13. The petitioner again filed Form GST RFD-01 on 19.02.2022, 23.08.2022 and 10.11.2022 for grant of refund along with interest. Notwithstanding that the petitioner has succeeded before the appellate authority, the respondent has not processed the petitioners claim for refund.

14. The respondent states that after the appellate authority had passed the Orders-in-Appeal, the following Deficiency Memos and Show Cause Notices were issued:

i. Deficiency Memo dated 05.03.2022 in respect of claim for refund for ₹62,32,194/-.

ii. Show Cause Notice dated 21.02.2023 in respect of claim for refund for an amount of 46,38,276/-.

iii. Deficiency Memo dated 16.11.2022 in respect of claim for refund for an amount of ₹1,53,31,257/-.

15. It is contended on behalf of the respondent that since the petitioner did not respond to the said Show Cause Notices or Deficiency Memos, the claim for refund has not been processed.

16. Mr. Singla, learned Counsel for the respondent also submits that the issues raised by the respondent relate to the furnishing of FIRCs. He referred to the observations made by the appellate authority as quoted above and submitted that the decision of the appellate authority is erroneous and the Revenue proposes to file appeals against the Orders-in-Appeal as and when the Appellate Tribunal is constituted.

17. Undisputedly, the Revenue is entitled to file an appeal under Section 112 of the Central Goods and Services Tax Act, 2017, within a period of three months from the date of the order. We are informed that the said period has been extended as the Appellate Tribunal has not been constituted as yet. However, the respondent cannot refuse to comply with the appellate orders on this ground.

18. We are unable to accept that the Revenue can ignore an order passed by the appellate authority on the ground that it proposes to appeal the said order.

19. Suffice it to note that there is no order passed by any competent Court, staying the implementation of the Orders-in-Appeal passed by the appellate authority. The Revenue has also taken no steps for securing orders to that effect.

20. We are also unable to appreciate the insistence on the part of the Revenue for the appellant to file fresh applications for the refund.

21. Singla fairly states that fresh applications for refund or response to Show Cause Notices are not necessary, considering that the proceedings emanated from the petitioner filing applications for refund, which culminated in Orders-in-Appeals passed by the appellate authority.

22. In view of the above, the refund applications filed by the petitioner to seek implementation of the Orders-in-Orignal and the deficiency memos shall be treated as non est.
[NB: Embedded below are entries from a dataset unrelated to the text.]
/-- A delivery of a number of at most 64 bits that is a multiple of `2^-16445` and below `2^16384` is exact: no
overflow, no precision exception (rules R526, R527, R538). -/
theorem calc_deliverExact {i : BitVec 3} (h : i ∈ K) (hu : .ue ∈ F) (neg : Bool) {d : Dyad} (h0 : d.mant ≠ 0)
    (hm : d.mant < 2 ^ 64) (he : -16445 ≤ d.exp) (hl : leadExp d.mant d.exp < 16384) (s : State) :
    Calc [0#3] K F s (s.deliver i neg d.mag 64) := by
  have hok := dyad_mag_ok h0
  have hv : |signed neg (Mag.real d.mag)| = d.mant * 2 ^ d.exp := by
    rw [signed_abs neg (Mag.real_pos hok).le, dyad_mag_real]
  have hr := Mag.roundPrec_spec hok neg 64 (rounding s.cw)
  have hx := correctlyRounded_exact hr hv hm
  have hd := roundedTo_exact (Mag.roundTo_spec hok neg (-16382 - (((64 : Nat) : Int) - 1)) (rounding s.cw)) hv (by omega)
  refine calc_settleIf h (fun e => ?_) (fun _ => hu) s (fun e => ?_)
  · -- an exact rounding keeps the leading exponent
    exfalso
    obtain ⟨m1, m2, m3⟩ := Mag.roundPrec_mant hok neg (p := 64) (by norm_num) (rounding s.cw)
    obtain ⟨l, b1, b2, n, a1, a2, a3, a4, a5⟩ := hr
    have hn : (n : ℝ) * 2 ^ (l - (64 : ℕ) + 1) = |signed neg (Mag.real d.mag)| := by
      by_contra hc
      have := a3.2 hc
      rw [hx] at this
      exact absurd this (by simp)
    have hup : (d.mag.roundPrec neg 64 (rounding s.cw)).up = false := by
      cases hu' : (d.mag.roundPrec neg 64 (rounding s.cw)).up
      · rfl
      · exact absurd hn (a4.1 hu').1
    rw [hup] at a5
    have hy := congrArg abs a5
    rw [signed_abs neg (by positivity), abs_mul] at hy
    have hone : |(if signed neg (Mag.real d.mag) < 0 then (-1 : ℝ) else 1)| = 1 := by split <;> simp
    rw [hone, one_mul] at hy
    simp only [Bool.false_eq_true, if_false] at hy
    rw [abs_of_nonneg (by positivity), hn, hv] at hy
    have hne : (d.mag.roundPrec neg 64 (rounding s.cw)).mant ≠ 0 := by
      have : 0 < 2 ^ (64 - 1) := by norm_num
      omega
    have q1 := leadExp_spec hne (d.mag.roundPrec neg 64 (rounding s.cw)).exp
    have q2 := leadExp_spec h0 d.exp
    rw [hy] at q1
    have := exponent_unique q1.1 q1.2 q2.1 q2.2
    omega
  · rcases e with e | e
    · rw [hx] at e; exact absurd e (by simp)
    · rw [hd] at e; exact absurd e (by simp)

/-! ### FSQRT -/

/-- FSQRT neither overflows nor underflows (rule R307). -/
theorem calc_squareRoot (h : 0#3 ∈ K) (hp : .pe ∈ F) {a : Ext} (h1 : classOf a ≠ .unsupported) (h2 : classOf a ≠ .nan)
    (s : State) : Calc [0#3] K F s (s.squareRoot a) := by
  unfold State.squareRoot
  refine calc_ite (fun _ => calc_withC1 _ s) fun hc => ?_
  rw [not_or] at hc
  obtain ⟨v1, v2, v3, v4⟩ := valOf_finite (class_finite h1 h2 hc.1 hc.2)
  have hok : Mag.ok (.root (valOf a).mant (valOf a).exp) := v1
  have hlog : (valOf a).mant.log2 < 64 := (Nat.log2_lt v1).2 v2
  have hb : -8223 ≤ (Mag.root (valOf a).mant (valOf a).exp).log2 ∧
      (Mag.root (valOf a).mant (valOf a).exp).log2 ≤ 8191 := by
    simp only [Mag.log2]; omega
  split
  · next p hpp =>
    have hp1 : 1 ≤ p := by
      unfold precision at hpp; split_ifs at hpp <;> simp_all <;> omega
    have hl := Mag.roundPrec_leadExp hok false hp1 (rounding s.cw)
    exact calc_settle h (fun e => by omega) (fun e => by omega) hp s
  · exact ((calc_openSt h s).trans (calc_openPE hp _)).trans (calc_openC1 _)

/-! ### FPREM and FPREM1 -/

/-- The difference `|a| - q · 2^k · |b|` as a multiple of a power of two. -/
theorem remainderOf_spec (a b : Dyad) (q : Nat) (k : Int) :
    ((remainderOf a b q k).mant : ℝ) * 2 ^ (remainderOf a b q k).exp =
      |(a.mant : ℝ) * 2 ^ a.exp - q * (b.mant * 2 ^ (b.exp + k))| ∧
    (remainderOf a b q k).exp = min a.exp (b.exp + k) := by
  refine ⟨?_, rfl⟩
  simp only [remainderOf, Dyad.add, Dyad.atExp, Dyad.abs, Bool.false_eq_true, if_false, if_true]
  set e := min a.exp (b.exp + k) with he
  have e1 : (a.mant : ℝ) * 2 ^ a.exp = (a.mant * 2 ^ (a.exp - e).toNat : ℤ) * (2 : ℝ) ^ e := by
    push_cast
    rw [← zpow_natCast, Int.toNat_of_nonneg (by omega), mul_assoc, ← zpow_add₀ two_ne_zero]
    congr 2; ring
  have e2 : (q : ℝ) * (b.mant * 2 ^ (b.exp + k)) = ((q * b.mant : ℕ) * 2 ^ (b.exp + k - e).toNat : ℤ) * (2 : ℝ) ^ e := by
    push_cast
    rw [← zpow_natCast, Int.toNat_of_nonneg (by omega), mul_assoc, mul_assoc, ← zpow_add₀ two_ne_zero]
    congr 3; ring
  rw [e1, e2, ← sub_mul, abs_mul, abs_of_pos (two_zpow_pos e)]
  congr 1
  rw [Nat.cast_natAbs]
  push_cast
  rw [← sub_eq_add_neg]

/-- A remainder that is below the divisor and not above the dividend has at most 64 bits (rule R303). -/
theorem remainderOf_bound {a b : Dyad} {q : Nat} {k : Int} (ha : a.mant < 2 ^ 64) (hb : b.mant < 2 ^ 64)
    (h1 : |(a.mant : ℝ) * 2 ^ a.exp - q * (b.mant * 2 ^ (b.exp + k))| ≤ a.mant * 2 ^ a.exp)
    (h2 : |(a.mant : ℝ) * 2 ^ a.exp - q * (b.mant * 2 ^ (b.exp + k))| ≤ b.mant * 2 ^ (b.exp + k)) :
    (remainderOf a b q k).mant < 2 ^ 64 := by
  obtain ⟨hr, he⟩ := remainderOf_spec a b q k
  rw [← hr] at h1 h2
  rcases le_total a.exp (b.exp + k) with hc | hc
  · rw [he, min_eq_left hc] at h1
    have := le_of_mul_le_mul_right h1 (two_zpow_pos _)
    have : (remainderOf a b q k).mant ≤ a.mant := by exact_mod_cast this
    omega
  · rw [he, min_eq_right hc] at h2
    have := le_of_mul_le_mul_right h2 (two_zpow_pos _)
    have : (remainderOf a b q k).mant ≤ b.mant := by exact_mod_cast this
    omega

/-- The truncated quotient leaves a remainder from 0 up to the divisor. -/
theorem floor_remainder {a b q : ℝ} (hb : 0 < b) (h1 : q ≤ a / b) (h2 : a / b < q + 1) :
    0 ≤ a - q * b ∧ a - q * b < b := by
  rw [le_div_iff₀ hb] at h1
  rw [div_lt_iff₀ hb] at h2
  constructor <;> nlinarith

theorem ratio_real_sub (m n : Nat) (e f k : ℤ) (hn : n ≠ 0) :
    Mag.real (.ratio m n (e - f - k)) = (m * 2 ^ e : ℝ) / (n * 2 ^ (f + k)) := by
  have : (n : ℝ) ≠ 0 := by exact_mod_cast hn
  have h2 : (2 : ℝ) ^ (f + k) ≠ 0 := (two_zpow_pos _).ne'
  rw [Mag.real, show e - f - k = e - (f + k) by ring, zpow_sub₀ two_ne_zero]
  field_simp

/-- The quotient to nearest leaves a remainder of at most half the divisor. -/
theorem nearest_remainder {a b : ℝ} {q : ℕ} {y : ℝ} {i u : Bool} (ha : 0 < a) (hb : 0 < b)
    (h : RoundedTo 0 .nearest (a / b) y i u) (hy : y = q) : |a - q * b| ≤ b / 2 := by
  obtain ⟨n, a1, a2, a3, a4, a5⟩ := h
  have hp : 0 < a / b := div_pos ha hb
  rw [abs_of_pos hp] at a1 a2 a3 a4
  rw [if_neg (not_lt.2 hp.le)] at a5
  simp only [zpow_zero, mul_one, one_mul] at a1 a2 a3 a4 a5
  have hab : a = a / b * b := by field_simp
  rw [hab, ← sub_mul, abs_mul, abs_of_pos hb]
  suffices |a / b - q| ≤ 1 / 2 by nlinarith
  rw [← hy, a5]
  cases u with
  | true =>
    obtain ⟨-, hu⟩ := a4.1 rfl
    simp only [if_true]
    rw [abs_le]
    rcases hu with hu | ⟨hu, -⟩ <;> constructor <;> linarith
  | false =>
    simp only [Bool.false_eq_true, if_false]
    rw [abs_le]
    refine ⟨by linarith, ?_⟩
    by_contra hc
    rw [not_le] at hc
    have := a4.2 ⟨fun e => by rw [e] at hc; linarith, .inl (by linarith)⟩
    exact absurd this (by simp)

/-- The remainder of a complete reduction has at most 64 bits, is not above the dividend, and is below the divisor or
at most half of it (rules R303, R304). -/
theorem complete_remainder (nearest : Bool) {a b : Dyad} (ha0 : a.mant ≠ 0) (hb0 : b.mant ≠ 0) :
    |(a.mant : ℝ) * 2 ^ a.exp - premQuotient nearest a b * (b.mant * 2 ^ (b.exp + 0))| ≤ a.mant * 2 ^ a.exp ∧
    |(a.mant : ℝ) * 2 ^ a.exp - premQuotient nearest a b * (b.mant * 2 ^ (b.exp + 0))| ≤ b.mant * 2 ^ (b.exp + 0) := by
  have hA : (0 : ℝ) < a.mant * 2 ^ a.exp := by
    have : (0 : ℝ) < a.mant := by exact_mod_cast Nat.pos_of_ne_zero ha0
    positivity
  have hB : (0 : ℝ) < b.mant * 2 ^ (b.exp + 0) := by
    have : (0 : ℝ) < b.mant := by exact_mod_cast Nat.pos_of_ne_zero hb0
    positivity
  have hok : Mag.ok (.ratio a.mant b.mant (a.exp - b.exp)) := ⟨ha0, hb0⟩
  have hre : Mag.real (.ratio a.mant b.mant (a.exp - b.exp)) = (a.mant * 2 ^ a.exp : ℝ) / (b.mant * 2 ^ (b.exp + 0)) := by
    have := ratio_real_sub a.mant b.mant a.exp b.exp 0 hb0
    simpa using this
  cases nearest with
  | false =>
    have hf := Mag.floorAt_spec hok 0
    rw [hre, zpow_zero, mul_one, mul_one] at hf
    obtain ⟨r1, r2⟩ := floor_remainder hB hf.1 hf.2
    simp only [premQuotient, Bool.false_eq_true, if_false]
    rw [abs_of_nonneg r1]
    refine ⟨?_, r2.le⟩
    have : (0 : ℝ) ≤ ((Mag.ratio a.mant b.mant (a.exp - b.exp)).floorAt 0 : ℝ) * (b.mant * 2 ^ (b.exp + 0)) := by positivity
    linarith
  | true =>
    have hr := Mag.roundTo_spec hok false 0 .nearest
    rw [hre] at hr
    simp only [signed, Bool.false_eq_true, if_false, Mag.roundTo_exp, zpow_zero, mul_one] at hr
    have hn := nearest_remainder hA hB hr rfl
    simp only [premQuotient, if_true]
    refine ⟨?_, by linarith⟩
    generalize hq : (Mag.roundTo (Mag.ratio a.mant b.mant (a.exp - b.exp)) false 0 Rounding.nearest).mant = q at hn
    generalize (a.mant : ℝ) * 2 ^ a.exp = A at hn hA
    generalize (b.mant : ℝ) * 2 ^ (b.exp + 0) = B at hn hB
    rcases Nat.eq_zero_or_pos q with rfl | hq1
    · simp [abs_of_pos hA]
    · have hq2 : (1 : ℝ) ≤ q := by exact_mod_cast hq1
      rw [abs_le] at hn ⊢
      constructor <;> nlinarith

theorem incomplete_remainder {a b : Dyad} (ha0 : a.mant ≠ 0) (hb0 : b.mant ≠ 0) (k : ℤ) :
    |(a.mant : ℝ) * 2 ^ a.exp - (Mag.ratio a.mant b.mant (a.exp - b.exp - k)).floorAt 0 * (b.mant * 2 ^ (b.exp + k))| ≤
        a.mant * 2 ^ a.exp ∧
    |(a.mant : ℝ) * 2 ^ a.exp - (Mag.ratio a.mant b.mant (a.exp - b.exp - k)).floorAt 0 * (b.mant * 2 ^ (b.exp + k))| ≤
        b.mant * 2 ^ (b.exp + k) := by
  have hB : (0 : ℝ) < b.mant * 2 ^ (b.exp + k) := by
    have : (0 : ℝ) < b.mant := by exact_mod_cast Nat.pos_of_ne_zero hb0
    positivity
  have hf := Mag.floorAt_spec (x := .ratio a.mant b.mant (a.exp - b.exp - k)) ⟨ha0, hb0⟩ 0
  rw [ratio_real_sub _ _ _ _ _ hb0, zpow_zero, mul_one, mul_one] at hf
  obtain ⟨r1, r2⟩ := floor_remainder hB hf.1 hf.2
  rw [abs_of_nonneg r1]
  refine ⟨?_, r2.le⟩
  have : (0 : ℝ) ≤ ((Mag.ratio a.mant b.mant (a.exp - b.exp - k)).floorAt 0 : ℝ) * (b.mant * 2 ^ (b.exp + k)) := by
    positivity
  linarith

theorem calc_deliverRemainder (h : 0#3 ∈ K) (hu : .ue ∈ F) (a : Ext) {x y : Dyad} {q : Nat} {k : ℤ}
    (hx : x.mant < 2 ^ 64 ∧ -16445 ≤ x.exp ∧ x.exp ≤ 16320) (hy : y.mant < 2 ^ 64 ∧ -16445 ≤ y.exp + k)
    (h1 : |(x.mant : ℝ) * 2 ^ x.exp - q * (y.mant * 2 ^ (y.exp + k))| ≤ x.mant * 2 ^ x.exp)
    (h2 : |(x.mant : ℝ) * 2 ^ x.exp - q * (y.mant * 2 ^ (y.exp + k))| ≤ y.mant * 2 ^ (y.exp + k)) (s : State) :
    Calc [0#3] K F s (s.deliverRemainder a (remainderOf x y q k)) := by
  unfold State.deliverRemainder
  refine calc_ite (fun _ => calc_setSt h _ s) fun h0 => ?_
  obtain ⟨hr, he⟩ := remainderOf_spec x y q k
  refine calc_deliverExact h hu _ h0 (remainderOf_bound hx.1 hy.1 h1 h2) (by rw [he]; omega) ?_ s
  have hl := leadExp_spec h0 (remainderOf x y q k).exp
  rw [hr] at hl
  have hX : (x.mant : ℝ) * 2 ^ x.exp < 2 ^ (16384 : ℤ) := by
    have hm : (x.mant : ℝ) < 2 ^ (64 : ℤ) := by exact_mod_cast hx.1
    calc (x.mant : ℝ) * 2 ^ x.exp < 2 ^ (64 : ℤ) * 2 ^ x.exp := mul_lt_mul_of_pos_right hm (two_zpow_pos _)
      _ = 2 ^ (64 + x.exp) := by rw [← zpow_add₀ two_ne_zero]
      _ ≤ 2 ^ (16384 : ℤ) := zpow_le_zpow_right₀ (by norm_num) (by omega)
  exact (zpow_lt_zpow_iff_right₀ (by norm_num : (1 : ℝ) < 2)).1 (lt_of_le_of_lt hl.1 (lt_of_le_of_lt h1 hX))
23. The appellate authority has not granted any interest on the amount of refund due. However, more than one year has elapsed in case of Order-in-Appeal dated 08.02.2022 and almost ten months have elapsed in respect of Orders-in-Appeal dated 28.07.2022. Plainly, the petitioner cannot be denied interest as payable for the period of delay in refunding the amount due to the petitioner.
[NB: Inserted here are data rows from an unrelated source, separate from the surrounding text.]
/-- Settles O57. -/
theorem loadState : Obligations.LoadState := by
  unfold Obligations.LoadState
  intro i a s hi hr hthere
  by_cases hienv : i ∈ [Instr.fldenv a, .fldenvO66 a]
  · obtain ⟨small, hwidth, hb, hrun⟩ := fldenv_runs hienv hr hthere
    have himg := imageAt_self hb (by cases small <;> decide)
    have hl := envLoaded_loadEnv small (s.bytesAt a (envSize small)) s
    have hlen : envSize small ≤ (s.bytesAt a (envSize small)).length := by rw [length_bytesAt]
    have hp := loadEnv_pointers himg hlen (show PointersKept s s from ⟨rfl, rfl, rfl, rfl, rfl⟩) rfl
    obtain ⟨hcw, hsw, htags⟩ := loaded_clauses himg hlen hl i
    obtain ⟨hpm, hcfg, hhost, hmem, hadv⟩ := hl.outside.retired .keep i
    refine ⟨_, imageStep small, hrun, ?_, hcw, hsw, htags, pointersLoaded_kept hp (retire_keep i _), ?_, hpm, hcfg,
      hhost, hmem, hadv⟩
    · rw [if_pos hienv, hwidth, (envSize_div small).1]
    · rw [if_pos hienv, retire_regs, loadEnv_regs]
  · have hirst : i ∈ [Instr.frstor a, .frstorO66 a] := by
      simp only [List.mem_cons, List.not_mem_nil, or_false] at hi hienv ⊢
      tauto
    obtain ⟨small, hwidth, hb, hrun⟩ := frstor_runs hirst hr hthere
    have himg := imageAt_self hb (by omega)
    have hl := envLoaded_restore small (s.bytesAt a (envSize small + 80)) s
    have hlen : envSize small + 80 ≤ (s.bytesAt a (envSize small + 80)).length := by rw [length_bytesAt]
    have hp : PointersLoaded (imageStep small) a s (s.restore small (s.bytesAt a (envSize small + 80))) := by
      rw [restore_eq]
      exact loadEnv_pointers himg (by omega) ⟨rfl, rfl, rfl, rfl, rfl⟩ rfl
    obtain ⟨hcw, hsw, htags⟩ := loaded_clauses himg (by omega) hl i
    obtain ⟨hpm, hcfg, hhost, hmem, hadv⟩ := hl.outside.retired .keep i
    refine ⟨_, imageStep small, hrun, ?_, hcw, hsw, htags, pointersLoaded_kept hp (retire_keep i _), ?_, hpm, hcfg,
      hhost, hmem, hadv⟩
    · rw [if_neg hienv, hwidth, Nat.add_sub_cancel, (envSize_div small).1]
    · rw [if_neg hienv]
      intro k
      rw [(envSize_div small).2, ← restore_st himg hlen k]
      simp only [State.st, State.reg, State.phys, retire_sw, retire_regs]

/-! ### The round trips -/

/-- An image stays where its bytes are as they were. -/
theorem ImageAt.congr {a : Addr} {img : List Byte} {u w : State} (h : ImageAt a img u) (hn : 0 < img.length)
    (ha : a.toNat + img.length ≤ 4294967296)
    (hb : ∀ b, a.toNat ≤ b → b < a.toNat + img.length → w.byteAt b = u.byteAt b) :
    ImageAt a img w ∧ w.bytesAt a img.length = img := by
  have h0 := h 0 img.length hn (by omega)
  rw [BitVec.add_zero, List.drop_zero, List.take_of_length_le (by omega)] at h0
  have hw : w.bytesAt a img.length = img := (bytesAt_congr hb).trans h0
  exact ⟨imageAt_of_bytesAt hw ha, hw⟩

theorem status_roundTrip (s : State) : Status.ofWord s.swWord = s.sw := by
  have htop : s.swWord.extractLsb' 11 3 = s.sw.top := BitVec.eq_of_getLsbD_eq fun k hk => by
    rw [BitVec.getLsbD_extractLsb', swWord_bit s (by omega)]
    interval_cases k <;> simp
  rw [Status.ofWord, htop]
  simp only [swWord_bit s (show 0 < 16 by decide), swWord_bit s (show 1 < 16 by decide),
    swWord_bit s (show 2 < 16 by decide), swWord_bit s (show 3 < 16 by decide), swWord_bit s (show 4 < 16 by decide),
    swWord_bit s (show 5 < 16 by decide), swWord_bit s (show 6 < 16 by decide), swWord_bit s (show 8 < 16 by decide),
    swWord_bit s (show 9 < 16 by decide), swWord_bit s (show 10 < 16 by decide), swWord_bit s (show 14 < 16 by decide)]
  rfl

theorem swWord_congr {s t : State} (hsw : t.sw = s.sw) (hcw : t.cw = s.cw) : t.swWord = s.swWord := by
  simp only [State.swWord, State.es, hsw, hcw]

/-- The field of a register in the tag word (rule R48). -/
theorem tagWord_field (s : State) (k : BitVec 3) : s.tagWord.extractLsb' (2 * k.toNat) 2 = Tag.code (s.tag k) := by
  refine BitVec.eq_of_getLsbD_eq fun j hj => ?_
  rw [BitVec.getLsbD_extractLsb', State.tagWord]
  simp only [BitVec.getLsbD_append]
  rcases Coding.bitVec3_cases k with rfl | rfl | rfl | rfl | rfl | rfl | rfl | rfl <;> interval_cases j <;> simp

theorem code_eq_empty (t : Tag) : Tag.code t = 0b11#2 ↔ t = .empty := by cases t <;> decide

theorem tags_roundTrip {s t : State} (h : t.tags = loadedTags s.tagWord t.regs) (k : BitVec 3) :
    t.tag k = if s.tag k = .empty then .empty else tagOf (t.reg k) := by
  have hk := tag_loadedTags s.tagWord t.regs k
  rw [tagWord_field] at hk
  simp only [code_eq_empty] at hk
  rw [State.tag, State.reg]
  simp only [h]
  exact hk

/-- CW, SW and the tag word of an image that was stored, as they are loaded (rules R413, R422). -/
theorem words_restored {small : Bool} {a : Addr} {img : List Byte} {s w t : State} (hcw : cwKeep s.cfg.gen s.cw = s.cw)
    (hcfg : w.cfg = s.cfg) (himg : ImageAt a img w) (hlen : envSize small ≤ img.length)
    (hpart : ImageAt a (s.envImage small) w) (hl : EnvLoaded small img w t) :
    t.cw = s.cw ∧ t.sw = s.sw ∧ ∀ k, t.tag k = if s.tag k = .empty then .empty else tagOf (t.reg k) := by
  obtain ⟨h1, h2, h3⟩ := wordsStored hpart
  have hsize : 2 * imageStep small + 2 ≤ img.length := le_trans (by cases small <;> decide) hlen
  have hw1 : word16At img 0 = s.cw := by
    rw [word16_bytes himg (by omega), BitVec.add_zero, h1, hcw, BitVec.ofNat_toNat, BitVec.setWidth_eq]
  have hw2 : word16At img (imageStep small) = s.swWord := by
    rw [word16_bytes himg (by omega), h2, BitVec.ofNat_toNat, BitVec.setWidth_eq]
  have hw3 : word16At img (2 * imageStep small) = s.tagWord := by
    rw [word16_bytes himg hsize, h3, BitVec.ofNat_toNat, BitVec.setWidth_eq]
  refine ⟨by rw [hl.cw, hw1, hcfg, hcw], by rw [hl.sw, hw2, status_roundTrip], tags_roundTrip ?_⟩
  rw [hl.tags, hw3]

/-- The pointers come back as far as the layout holds them. -/
theorem pointers_restored {small : Bool} {a : Addr} {s w t : State} (hcfg : w.cfg = s.cfg)
    (hs : PointersStored (imageStep small) a s w) (hl : PointersLoaded (imageStep small) a w t) :
    (small = false → t.fip = s.fip ∧ t.fdp = s.fdp ∧ t.fop = s.fop) ∧
    (small = true → t.fip.extractLsb' 0 16 = s.fip.extractLsb' 0 16 ∧
      t.fdp.extractLsb' 0 16 = s.fdp.extractLsb' 0 16) ∧
    (Params.realMode s.cfg = false → t.fcs = s.fcs ∧ t.fds = s.fds) ∧
    (Params.realMode s.cfg = true → t.fip.extractLsb' 0 20 = s.fip.extractLsb' 0 20 ∧
      t.fdp.extractLsb' 0 20 = s.fdp.extractLsb' 0 20 ∧ t.fop = s.fop) := by
  have hfip := s.fip.isLt
  have hfdp := s.fdp.isLt
  have hfop := s.fop.isLt
  unfold PointersStored at hs
  unfold PointersLoaded at hl
  rw [hcfg] at hl
  simp only [← BitVec.toNat_inj, toNat_extract]
  cases small <;> cases hr : Params.realMode s.cfg <;>
    simp only [hr, imageStep, Bool.false_eq_true, if_false, if_true, reduceCtorEq, false_implies, true_implies,
      and_true, true_and] at hs hl ⊢
  · obtain ⟨p1, p2, p3, p4, p5⟩ := hs
    obtain ⟨q1, q2, q3, q4, q5⟩ := hl
    omega
  · obtain ⟨p1, p2, p3, p4⟩ := hs
    obtain ⟨q1, q2, q3, -, -⟩ := hl
    omega
  · rw [if_neg (by decide)] at hs hl
    obtain ⟨p1, p2, p3, p4⟩ := hs
    obtain ⟨q1, q2, q3, q4, -⟩ := hl
    omega
  · rw [if_neg (by decide)] at hs hl
    obtain ⟨p1, p2, p3, p4⟩ := hs
    obtain ⟨q1, q2, q3, -, -⟩ := hl
    omega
24. In view of the aforesaid, we consider it apposite to hold that the petitioner is also be entitled to interest in accordance with law.

25. The present petition is allowed. The respondent is directed to forthwith disburse the petitioner’s claim for refund along with interest as payable in accordance with law.

26. It is, however, clarified that this order would not preclude the respondent from availing statutory remedy against the Orders-in-Appeal in accordance with law.